A systematic study of the effects of magnetic fields on structure formation was recently undertaken by Battaner, Florido and Jimenez-Vicente [30], Florido and Battaner [31], and Battaner, Florido and Garcia-Ruiz [32]. Their results show that primordial magnetic fields with strength B0 ltapprox 10-9 in the pre-recombination era are able to produce significant anisotropic density inhomogeneities in the baryon-photon plasma and in the metric. In particular, Battaner at al. showed that magnetic fields tend to organize themselves and the ambient plasma into filamentary structures. This prediction seems to be confirmed by recent observations of magnetic fields in galaxy clusters [6]. Battaner et al. suggest that such a behavior may be common to the entire Universe and be responsible for the very regular spider-like structure observed in the local supercluster [33] as for the filaments frequently observed in the large scale structure of the Universe [27]. Araujo and Opher [34] have considered the formation of voids by the magnetic pressure.

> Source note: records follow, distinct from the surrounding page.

-- ==== Sys2Proof/Word.lean ====
section
/-! DEFINITION. Word.lean: the word types of the GEMM8 block. Registers, commands and accumulator cells are
32 bits wide (R100, R140), bytes 8 bits (R200). -/

namespace Sys2Proof

/-- A 32-bit pattern: a register (R100), a command word (R300), an accumulator cell (R140). -/
abbrev Word := BitVec 32

/-- One byte of the memory the engine and the host share (R200). -/
abbrev Byte := BitVec 8

end Sys2Proof
end

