-- ==== Sys2Proof/Config.lean ====
section
/-! DEFINITION. Config.lean: the named parameters of R9, and the free values: what the spec leaves open for every run,
as constants without a body, so that no proof can see a value of one. -/

namespace Sys2Proof

/-- OPERAND_TYPE_LHS and OPERAND_TYPE_RHS (R9, R506). -/
inductive OperandType where
  | int8 | uint8
deriving DecidableEq, Repr

/-- PROD_ZP_MODE (R9, R602). -/
inductive ProdZpMode where
  | withRhsSums | wheneverNonzero
deriving DecidableEq, Repr

/-- REQUANT_MODE (R9, R704, R708). -/
inductive RequantMode where
  | exact | upstreamAvx2
deriving DecidableEq, Repr

/-- INT32_POST (R9, R801). -/
inductive Int32Post where
  | apply | raw
deriving DecidableEq, Repr

/-- FLOAT_CLAMP_NAN (R9, R907). -/
inductive FloatClampNan where
  | select | propagate
deriving DecidableEq, Repr

/-- The byte addresses `lo .. lo + len - 1`. -/
structure Interval where
  lo : Nat
  len : Nat
deriving DecidableEq, Repr

/-- The parameters a block is built with (R9). They are data in the state that no step changes, so a statement about every
state is one about every choice of them, the defaults and the other blocks alike. -/
structure Params where
  /-- GEMM8_BASE / 256: the base is any 256-byte-aligned address (R9, R100). -/
  windowIndex : BitVec 56
  operandTypeLhs : OperandType
  operandTypeRhs : OperandType
  prodZpMode : ProdZpMode
  requantMode : RequantMode
  int32Post : Int32Post
  floatClampNan : FloatClampNan
  /-- Platform: the addresses of device registers and of memory with read side effects (R212). -/
  deviceRegions : List Interval
deriving DecidableEq, Repr

/-- R9's defaults. GEMM8_BASE is open there, and so are the platform's devices: DESIGN CHOICE, notes/assumptions/1.md. -/
def Params.default : Params where
  windowIndex := 0xFFFFFFFFFFFFFF#56
  operandTypeLhs := .int8
  operandTypeRhs := .int8
  prodZpMode := .withRhsSums
  requantMode := .exact
  int32Post := .apply
  floatClampNan := .select
  deviceRegions := []

/-- GEMM8_BASE (R100). -/
def Params.base (p : Params) : Nat := 256 * p.windowIndex.toNat

/-- Free value: the word an engine cell holds while no command runs (R140, R143, R145). -/
opaque Config.idleWord (draw cell : Nat) : Word

/-- Free value: an iterator index while no command runs (R141, R145). -/
opaque Config.idleNat (draw cell : Nat) : Nat

/-- Free value: an intermediate of the requantization stage while no command runs (R145). -/
opaque Config.idleInt (draw cell : Nat) : Int

/-- Free value: the command latch while no command runs (R142, R145). -/
opaque Config.idleLatch (draw : Nat) : Latch

/-- Free value: whether the destination element at `addr` is seen with its new value (true) or its old one, by a read of
another agent while BUSY (R235) or after a reset while BUSY (R1104). -/
opaque Config.raceDraw (draw addr : Nat) : Bool

/-- Free value: a byte of the write footprint of a command that is stuck and whose footprints alias, as another agent or a
reset finds it. What such a command has written depends on the order of its accesses (R236, R1112). -/
opaque Config.aliasedByte (draw addr : Nat) : Byte

end Sys2Proof
end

An interesting hypothesis has been recently rised by Totani [35]. He suggested that spheroidal galaxy formation occurs has a consequence of starbursts triggered by strong magnetic fields. Totani argument is based on two main observational facts. The first is that magnetic fields strengths observed in spiral galaxies sharply concentrate at few microgauss (see Sec. 1.1), quite independently on the galaxy luminosity and morphology. The second point on which Totani based his argument, is that star formation activity has been observed to be correlated to the strength of local magnetic field [36]. A clear example is given by the spiral galaxy M82, which has an abnormally large magnetic field of ~10 µG and is known as an archetypal starburst galaxy. Such a correlation is theoretical motivated by the so-called magnetic braking [19]: in order for a protostellar gas cloud to collapse into a star a significant amount of angular moment must be transported outwards. Magnetic fields provide a way to fulfill this requirement by allowing the presence of Alfvén waves (see Sec. 2.2) which carry away the excess of angular moment. Whereas it is generally agreed that galaxy bulges and elliptical galaxies have formed by intense starburst activity at high redshift, the trigger mechanism leading to this phenomenon is poorly known. According to Totani, starbursts, hence massive galaxy formation, take place only where the magnetic field is stronger of a given threshold, which would explain the apparent uniformity in the magnetic field amplitude in most of the observed galaxies. The value of the threshold field depends on the generation mechanism of the galactic magnetic field. Totani assumed that a seed field may have been produced by a battery mechanism followed by a dynamo amplification period. Such an assumption, however, looks not necessary and a primordial field may very well have produced the same final effect.